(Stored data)
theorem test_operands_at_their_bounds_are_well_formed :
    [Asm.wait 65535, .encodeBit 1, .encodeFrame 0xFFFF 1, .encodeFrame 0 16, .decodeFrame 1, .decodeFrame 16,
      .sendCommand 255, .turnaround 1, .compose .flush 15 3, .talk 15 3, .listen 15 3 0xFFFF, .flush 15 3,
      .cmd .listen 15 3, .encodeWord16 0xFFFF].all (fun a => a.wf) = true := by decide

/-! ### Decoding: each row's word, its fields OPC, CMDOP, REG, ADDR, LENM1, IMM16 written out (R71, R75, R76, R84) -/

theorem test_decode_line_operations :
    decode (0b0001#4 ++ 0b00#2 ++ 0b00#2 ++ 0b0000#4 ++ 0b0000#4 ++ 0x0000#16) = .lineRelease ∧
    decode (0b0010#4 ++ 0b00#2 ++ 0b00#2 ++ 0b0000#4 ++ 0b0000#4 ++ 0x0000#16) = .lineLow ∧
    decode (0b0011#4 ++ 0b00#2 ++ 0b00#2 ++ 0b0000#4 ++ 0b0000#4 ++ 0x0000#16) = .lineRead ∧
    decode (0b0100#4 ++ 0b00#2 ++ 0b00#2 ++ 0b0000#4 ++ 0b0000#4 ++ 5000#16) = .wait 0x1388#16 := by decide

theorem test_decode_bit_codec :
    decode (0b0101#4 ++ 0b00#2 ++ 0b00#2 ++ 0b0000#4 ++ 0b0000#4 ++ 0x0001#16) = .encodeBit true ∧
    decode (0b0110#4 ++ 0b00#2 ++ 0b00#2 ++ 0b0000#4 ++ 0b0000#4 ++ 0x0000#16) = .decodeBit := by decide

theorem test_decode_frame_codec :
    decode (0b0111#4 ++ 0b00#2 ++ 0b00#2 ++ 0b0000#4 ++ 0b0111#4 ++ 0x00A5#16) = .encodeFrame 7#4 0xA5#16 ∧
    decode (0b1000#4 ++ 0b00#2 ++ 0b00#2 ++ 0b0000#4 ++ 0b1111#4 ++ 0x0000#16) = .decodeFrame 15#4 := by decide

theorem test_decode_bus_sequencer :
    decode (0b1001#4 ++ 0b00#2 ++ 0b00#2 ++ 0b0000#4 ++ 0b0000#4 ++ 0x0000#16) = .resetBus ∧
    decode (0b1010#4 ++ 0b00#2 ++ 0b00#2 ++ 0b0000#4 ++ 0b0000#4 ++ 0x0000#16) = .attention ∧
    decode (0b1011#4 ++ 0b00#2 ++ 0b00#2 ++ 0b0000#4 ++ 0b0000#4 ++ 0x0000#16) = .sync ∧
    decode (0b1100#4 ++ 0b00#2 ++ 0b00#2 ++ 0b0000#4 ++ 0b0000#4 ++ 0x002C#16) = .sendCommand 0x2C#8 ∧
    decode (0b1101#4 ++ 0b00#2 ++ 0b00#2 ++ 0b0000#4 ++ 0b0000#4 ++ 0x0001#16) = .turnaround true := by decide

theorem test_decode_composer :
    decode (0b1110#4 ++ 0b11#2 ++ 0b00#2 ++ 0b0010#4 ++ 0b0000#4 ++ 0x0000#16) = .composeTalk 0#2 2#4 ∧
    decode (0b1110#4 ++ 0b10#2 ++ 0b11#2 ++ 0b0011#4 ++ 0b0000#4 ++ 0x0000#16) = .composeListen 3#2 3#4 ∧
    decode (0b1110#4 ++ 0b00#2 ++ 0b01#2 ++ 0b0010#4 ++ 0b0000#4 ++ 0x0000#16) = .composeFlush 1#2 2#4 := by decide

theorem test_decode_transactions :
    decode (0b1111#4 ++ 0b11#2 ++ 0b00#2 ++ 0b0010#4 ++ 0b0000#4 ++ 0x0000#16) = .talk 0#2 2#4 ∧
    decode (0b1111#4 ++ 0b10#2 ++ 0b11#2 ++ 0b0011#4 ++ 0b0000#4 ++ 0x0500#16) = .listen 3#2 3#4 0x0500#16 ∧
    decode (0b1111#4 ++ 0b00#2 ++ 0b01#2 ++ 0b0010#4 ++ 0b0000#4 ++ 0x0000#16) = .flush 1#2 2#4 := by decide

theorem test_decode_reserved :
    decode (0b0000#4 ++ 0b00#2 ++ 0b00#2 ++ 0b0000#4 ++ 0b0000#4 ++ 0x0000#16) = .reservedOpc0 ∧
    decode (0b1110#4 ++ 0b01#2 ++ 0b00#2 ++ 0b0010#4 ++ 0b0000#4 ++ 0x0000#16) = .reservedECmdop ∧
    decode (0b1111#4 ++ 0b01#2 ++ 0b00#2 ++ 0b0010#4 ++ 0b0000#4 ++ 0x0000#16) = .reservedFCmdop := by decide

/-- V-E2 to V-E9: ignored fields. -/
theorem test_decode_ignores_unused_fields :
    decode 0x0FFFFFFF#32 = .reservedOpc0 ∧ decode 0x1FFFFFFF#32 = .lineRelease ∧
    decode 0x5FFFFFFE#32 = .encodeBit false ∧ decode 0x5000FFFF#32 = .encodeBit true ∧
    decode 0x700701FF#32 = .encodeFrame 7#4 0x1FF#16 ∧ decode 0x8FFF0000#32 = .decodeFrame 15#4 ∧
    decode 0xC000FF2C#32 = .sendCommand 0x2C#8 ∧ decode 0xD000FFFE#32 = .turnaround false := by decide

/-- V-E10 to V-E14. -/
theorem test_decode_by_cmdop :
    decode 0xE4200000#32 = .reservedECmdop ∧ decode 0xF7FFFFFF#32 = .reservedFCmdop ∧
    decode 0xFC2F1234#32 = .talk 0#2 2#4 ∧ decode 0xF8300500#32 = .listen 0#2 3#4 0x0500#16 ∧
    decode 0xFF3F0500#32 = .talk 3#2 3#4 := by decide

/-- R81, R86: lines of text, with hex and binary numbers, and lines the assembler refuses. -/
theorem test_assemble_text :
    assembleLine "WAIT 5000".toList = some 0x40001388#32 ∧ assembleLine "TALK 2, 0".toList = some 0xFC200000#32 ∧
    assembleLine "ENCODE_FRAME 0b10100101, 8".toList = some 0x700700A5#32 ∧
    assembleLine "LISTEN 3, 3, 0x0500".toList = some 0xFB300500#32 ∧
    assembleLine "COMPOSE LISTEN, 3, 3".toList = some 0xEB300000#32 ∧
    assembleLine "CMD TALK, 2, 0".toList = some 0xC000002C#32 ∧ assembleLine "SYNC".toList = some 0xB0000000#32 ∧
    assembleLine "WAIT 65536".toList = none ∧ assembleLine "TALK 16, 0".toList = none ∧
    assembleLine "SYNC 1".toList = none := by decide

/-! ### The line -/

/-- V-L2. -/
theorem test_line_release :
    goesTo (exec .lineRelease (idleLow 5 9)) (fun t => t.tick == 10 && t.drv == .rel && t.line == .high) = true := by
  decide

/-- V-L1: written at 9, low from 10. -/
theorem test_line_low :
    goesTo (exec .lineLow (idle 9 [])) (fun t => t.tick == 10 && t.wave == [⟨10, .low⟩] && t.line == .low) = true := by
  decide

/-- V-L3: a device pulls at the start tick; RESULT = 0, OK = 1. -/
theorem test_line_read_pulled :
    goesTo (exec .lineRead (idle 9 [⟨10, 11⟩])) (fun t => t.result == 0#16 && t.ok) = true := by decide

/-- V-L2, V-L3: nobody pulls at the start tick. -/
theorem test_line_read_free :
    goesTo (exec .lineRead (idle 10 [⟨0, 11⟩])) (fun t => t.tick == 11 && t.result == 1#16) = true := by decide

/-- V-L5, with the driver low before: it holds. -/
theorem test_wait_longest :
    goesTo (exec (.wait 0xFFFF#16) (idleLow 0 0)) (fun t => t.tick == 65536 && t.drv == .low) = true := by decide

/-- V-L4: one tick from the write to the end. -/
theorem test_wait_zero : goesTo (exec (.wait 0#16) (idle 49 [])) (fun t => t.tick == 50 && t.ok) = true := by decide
---
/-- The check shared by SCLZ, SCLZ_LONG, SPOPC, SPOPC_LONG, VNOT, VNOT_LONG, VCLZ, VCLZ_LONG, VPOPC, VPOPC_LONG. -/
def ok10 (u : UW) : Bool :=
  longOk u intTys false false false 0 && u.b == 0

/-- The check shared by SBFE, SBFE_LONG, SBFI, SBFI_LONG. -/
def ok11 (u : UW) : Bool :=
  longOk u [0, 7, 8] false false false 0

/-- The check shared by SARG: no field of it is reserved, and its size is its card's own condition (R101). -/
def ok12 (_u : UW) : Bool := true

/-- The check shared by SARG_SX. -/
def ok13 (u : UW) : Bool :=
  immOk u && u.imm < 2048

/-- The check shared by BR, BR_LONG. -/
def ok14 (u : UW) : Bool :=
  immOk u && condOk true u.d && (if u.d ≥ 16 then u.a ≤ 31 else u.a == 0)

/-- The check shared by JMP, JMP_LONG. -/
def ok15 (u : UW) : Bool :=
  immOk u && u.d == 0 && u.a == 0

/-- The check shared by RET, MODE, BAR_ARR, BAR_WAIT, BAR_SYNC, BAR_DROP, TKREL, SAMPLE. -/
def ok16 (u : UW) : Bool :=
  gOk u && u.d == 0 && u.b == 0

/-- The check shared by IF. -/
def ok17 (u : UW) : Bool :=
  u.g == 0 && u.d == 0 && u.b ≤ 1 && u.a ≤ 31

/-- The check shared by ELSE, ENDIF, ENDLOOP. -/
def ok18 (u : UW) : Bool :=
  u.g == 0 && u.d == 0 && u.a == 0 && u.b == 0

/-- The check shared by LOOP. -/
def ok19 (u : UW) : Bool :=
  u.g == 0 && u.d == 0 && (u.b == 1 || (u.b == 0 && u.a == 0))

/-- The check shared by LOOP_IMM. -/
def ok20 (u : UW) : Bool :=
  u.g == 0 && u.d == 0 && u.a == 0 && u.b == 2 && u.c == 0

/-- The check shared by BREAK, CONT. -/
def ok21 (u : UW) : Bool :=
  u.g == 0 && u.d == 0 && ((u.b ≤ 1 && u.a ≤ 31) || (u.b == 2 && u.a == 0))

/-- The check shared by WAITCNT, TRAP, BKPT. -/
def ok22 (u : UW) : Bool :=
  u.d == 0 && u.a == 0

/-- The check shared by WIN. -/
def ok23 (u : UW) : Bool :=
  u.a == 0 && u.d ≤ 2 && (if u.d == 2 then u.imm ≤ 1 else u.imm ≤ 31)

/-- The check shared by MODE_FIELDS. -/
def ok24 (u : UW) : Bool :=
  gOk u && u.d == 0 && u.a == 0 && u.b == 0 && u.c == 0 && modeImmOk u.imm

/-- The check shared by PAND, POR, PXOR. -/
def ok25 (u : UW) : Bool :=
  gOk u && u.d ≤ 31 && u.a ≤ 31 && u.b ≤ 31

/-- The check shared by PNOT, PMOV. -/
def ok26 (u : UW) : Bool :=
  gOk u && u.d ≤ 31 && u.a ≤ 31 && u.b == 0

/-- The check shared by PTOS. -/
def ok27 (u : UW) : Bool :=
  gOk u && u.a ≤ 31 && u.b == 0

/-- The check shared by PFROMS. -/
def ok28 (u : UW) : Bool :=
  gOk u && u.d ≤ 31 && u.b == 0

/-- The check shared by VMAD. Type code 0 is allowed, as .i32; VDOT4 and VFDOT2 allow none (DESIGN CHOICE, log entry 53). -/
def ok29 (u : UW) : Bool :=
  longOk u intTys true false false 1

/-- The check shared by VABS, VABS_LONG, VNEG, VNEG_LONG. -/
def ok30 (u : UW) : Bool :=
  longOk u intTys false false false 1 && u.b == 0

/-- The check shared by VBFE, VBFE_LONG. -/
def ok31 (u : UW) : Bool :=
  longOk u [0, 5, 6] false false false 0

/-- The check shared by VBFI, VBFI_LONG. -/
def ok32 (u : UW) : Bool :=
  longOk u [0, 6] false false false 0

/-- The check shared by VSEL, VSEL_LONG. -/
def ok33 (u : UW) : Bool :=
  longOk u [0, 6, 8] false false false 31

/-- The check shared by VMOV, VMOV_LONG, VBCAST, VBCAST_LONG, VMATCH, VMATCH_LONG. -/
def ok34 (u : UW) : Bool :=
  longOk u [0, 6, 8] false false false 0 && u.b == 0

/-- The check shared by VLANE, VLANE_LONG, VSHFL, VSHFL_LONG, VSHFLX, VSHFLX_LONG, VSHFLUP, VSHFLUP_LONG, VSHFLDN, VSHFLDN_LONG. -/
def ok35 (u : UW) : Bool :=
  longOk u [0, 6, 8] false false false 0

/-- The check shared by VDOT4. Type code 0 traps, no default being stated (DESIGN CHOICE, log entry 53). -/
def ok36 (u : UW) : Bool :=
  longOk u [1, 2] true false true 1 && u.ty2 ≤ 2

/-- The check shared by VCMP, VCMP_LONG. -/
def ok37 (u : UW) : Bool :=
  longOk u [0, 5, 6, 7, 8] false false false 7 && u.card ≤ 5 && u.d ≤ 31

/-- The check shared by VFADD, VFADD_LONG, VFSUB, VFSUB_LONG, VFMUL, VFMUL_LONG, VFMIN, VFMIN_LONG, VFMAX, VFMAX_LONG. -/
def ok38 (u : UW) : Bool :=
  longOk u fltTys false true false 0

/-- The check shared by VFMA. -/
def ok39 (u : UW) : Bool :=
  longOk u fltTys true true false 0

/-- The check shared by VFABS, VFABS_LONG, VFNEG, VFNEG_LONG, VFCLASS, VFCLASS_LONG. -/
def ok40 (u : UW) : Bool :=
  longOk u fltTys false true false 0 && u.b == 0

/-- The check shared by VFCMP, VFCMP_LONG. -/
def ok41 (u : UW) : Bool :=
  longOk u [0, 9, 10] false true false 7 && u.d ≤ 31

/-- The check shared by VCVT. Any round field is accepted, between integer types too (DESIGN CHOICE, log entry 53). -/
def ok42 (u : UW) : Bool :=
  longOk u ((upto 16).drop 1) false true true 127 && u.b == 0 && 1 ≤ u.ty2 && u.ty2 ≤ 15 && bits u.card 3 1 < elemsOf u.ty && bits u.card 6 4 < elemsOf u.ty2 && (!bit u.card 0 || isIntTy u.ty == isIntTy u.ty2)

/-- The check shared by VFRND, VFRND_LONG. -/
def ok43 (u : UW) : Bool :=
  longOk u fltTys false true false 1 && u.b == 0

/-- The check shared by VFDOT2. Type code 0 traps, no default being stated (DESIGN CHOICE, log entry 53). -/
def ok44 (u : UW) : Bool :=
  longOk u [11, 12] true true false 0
==
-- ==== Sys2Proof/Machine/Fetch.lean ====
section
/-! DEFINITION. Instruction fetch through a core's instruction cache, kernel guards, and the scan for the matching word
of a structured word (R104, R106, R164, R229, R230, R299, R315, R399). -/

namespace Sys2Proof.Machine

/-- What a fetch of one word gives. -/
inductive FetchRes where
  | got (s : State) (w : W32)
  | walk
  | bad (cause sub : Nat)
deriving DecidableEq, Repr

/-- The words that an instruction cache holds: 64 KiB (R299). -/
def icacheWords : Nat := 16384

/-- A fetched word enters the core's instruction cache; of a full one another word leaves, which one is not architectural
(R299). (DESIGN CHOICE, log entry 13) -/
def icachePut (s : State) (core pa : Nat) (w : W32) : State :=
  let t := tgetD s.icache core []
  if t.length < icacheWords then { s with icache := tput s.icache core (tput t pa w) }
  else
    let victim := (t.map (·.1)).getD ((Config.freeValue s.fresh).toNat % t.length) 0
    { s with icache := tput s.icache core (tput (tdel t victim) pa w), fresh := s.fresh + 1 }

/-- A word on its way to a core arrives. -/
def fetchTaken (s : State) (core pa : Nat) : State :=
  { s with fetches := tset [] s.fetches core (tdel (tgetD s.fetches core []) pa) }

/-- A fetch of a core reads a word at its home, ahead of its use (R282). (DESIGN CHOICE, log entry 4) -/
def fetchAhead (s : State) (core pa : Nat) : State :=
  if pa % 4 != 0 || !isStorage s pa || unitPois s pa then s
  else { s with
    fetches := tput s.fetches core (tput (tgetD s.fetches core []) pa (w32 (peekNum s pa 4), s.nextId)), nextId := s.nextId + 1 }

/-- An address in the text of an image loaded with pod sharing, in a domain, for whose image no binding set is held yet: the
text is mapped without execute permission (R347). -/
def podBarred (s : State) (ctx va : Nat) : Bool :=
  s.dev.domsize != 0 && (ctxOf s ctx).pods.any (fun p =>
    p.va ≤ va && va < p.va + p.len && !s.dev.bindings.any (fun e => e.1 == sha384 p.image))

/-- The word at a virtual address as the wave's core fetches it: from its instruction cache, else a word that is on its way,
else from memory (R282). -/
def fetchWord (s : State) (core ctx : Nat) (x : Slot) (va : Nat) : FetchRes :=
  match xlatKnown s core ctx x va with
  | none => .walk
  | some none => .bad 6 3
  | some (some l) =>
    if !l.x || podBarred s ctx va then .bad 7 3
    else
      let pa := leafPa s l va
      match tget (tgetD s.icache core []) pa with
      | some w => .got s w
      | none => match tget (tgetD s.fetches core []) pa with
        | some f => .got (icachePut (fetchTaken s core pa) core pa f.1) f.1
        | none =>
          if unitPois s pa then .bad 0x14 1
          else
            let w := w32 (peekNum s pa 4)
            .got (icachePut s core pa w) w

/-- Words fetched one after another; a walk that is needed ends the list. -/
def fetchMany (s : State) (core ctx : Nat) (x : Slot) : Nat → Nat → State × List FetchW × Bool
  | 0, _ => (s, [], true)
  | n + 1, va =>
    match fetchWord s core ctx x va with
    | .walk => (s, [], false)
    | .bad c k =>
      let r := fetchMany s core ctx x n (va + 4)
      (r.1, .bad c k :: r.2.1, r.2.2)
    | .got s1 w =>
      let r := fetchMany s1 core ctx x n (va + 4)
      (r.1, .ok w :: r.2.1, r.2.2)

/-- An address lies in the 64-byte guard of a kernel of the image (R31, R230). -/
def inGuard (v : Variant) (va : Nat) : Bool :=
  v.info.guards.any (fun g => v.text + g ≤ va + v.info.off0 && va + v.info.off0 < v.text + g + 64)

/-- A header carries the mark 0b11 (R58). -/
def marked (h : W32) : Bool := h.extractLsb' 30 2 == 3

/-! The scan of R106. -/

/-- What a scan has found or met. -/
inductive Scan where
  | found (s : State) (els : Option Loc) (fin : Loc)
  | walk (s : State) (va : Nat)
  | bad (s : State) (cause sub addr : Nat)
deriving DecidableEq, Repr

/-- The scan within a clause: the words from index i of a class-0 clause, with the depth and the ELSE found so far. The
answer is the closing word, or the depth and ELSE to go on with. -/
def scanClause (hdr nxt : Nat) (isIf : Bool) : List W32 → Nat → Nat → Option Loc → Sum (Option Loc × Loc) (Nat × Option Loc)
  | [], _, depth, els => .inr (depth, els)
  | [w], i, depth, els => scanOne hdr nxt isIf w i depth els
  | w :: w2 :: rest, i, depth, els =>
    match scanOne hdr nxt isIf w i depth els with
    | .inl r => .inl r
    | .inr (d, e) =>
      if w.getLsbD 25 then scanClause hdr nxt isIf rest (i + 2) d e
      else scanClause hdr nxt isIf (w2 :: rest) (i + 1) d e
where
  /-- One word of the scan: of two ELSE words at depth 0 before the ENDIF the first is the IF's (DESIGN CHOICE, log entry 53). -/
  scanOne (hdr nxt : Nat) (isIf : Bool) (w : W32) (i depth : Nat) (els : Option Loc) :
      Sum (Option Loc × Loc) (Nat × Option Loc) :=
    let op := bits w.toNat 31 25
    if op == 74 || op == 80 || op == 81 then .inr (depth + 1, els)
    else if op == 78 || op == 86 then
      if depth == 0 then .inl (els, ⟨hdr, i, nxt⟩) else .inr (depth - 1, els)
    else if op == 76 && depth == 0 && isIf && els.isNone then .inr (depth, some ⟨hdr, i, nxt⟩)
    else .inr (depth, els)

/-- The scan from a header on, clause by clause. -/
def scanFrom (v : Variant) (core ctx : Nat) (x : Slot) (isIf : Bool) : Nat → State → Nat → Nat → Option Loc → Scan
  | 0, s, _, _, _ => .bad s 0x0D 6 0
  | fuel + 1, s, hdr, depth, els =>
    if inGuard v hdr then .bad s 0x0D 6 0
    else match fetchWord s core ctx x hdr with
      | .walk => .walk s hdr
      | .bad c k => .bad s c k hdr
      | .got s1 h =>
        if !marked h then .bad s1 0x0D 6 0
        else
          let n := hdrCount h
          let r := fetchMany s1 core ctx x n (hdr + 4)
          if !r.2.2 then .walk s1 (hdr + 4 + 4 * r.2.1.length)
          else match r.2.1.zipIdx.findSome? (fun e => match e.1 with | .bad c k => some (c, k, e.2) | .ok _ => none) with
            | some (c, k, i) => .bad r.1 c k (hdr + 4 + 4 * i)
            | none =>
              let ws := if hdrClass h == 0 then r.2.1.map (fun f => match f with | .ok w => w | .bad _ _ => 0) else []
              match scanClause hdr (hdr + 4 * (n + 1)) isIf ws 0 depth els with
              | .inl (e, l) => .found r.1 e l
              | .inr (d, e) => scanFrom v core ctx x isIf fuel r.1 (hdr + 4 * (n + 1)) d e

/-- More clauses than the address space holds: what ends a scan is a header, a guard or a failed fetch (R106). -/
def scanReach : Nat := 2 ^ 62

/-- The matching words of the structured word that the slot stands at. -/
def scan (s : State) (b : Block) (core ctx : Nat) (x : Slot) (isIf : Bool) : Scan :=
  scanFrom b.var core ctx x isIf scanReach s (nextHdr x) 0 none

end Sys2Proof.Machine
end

## The problem
The output should be exactly the lines above from the line containing "let n := hdrCount h" to the line containing "else match r.2.1.zipIdx.findSome?", inclusive, with no other lines.

## Expected answer
          let n := hdrCount h
          let r := fetchMany s1 core ctx x n (hdr + 4)
          if !r.2.2 then .walk s1 (hdr + 4 + 4 * r.2.1.length)
          else match r.2.1.zipIdx.findSome? (fun e => match e.1 with | .bad c k => some (c, k, e.2) | .ok _ => none) with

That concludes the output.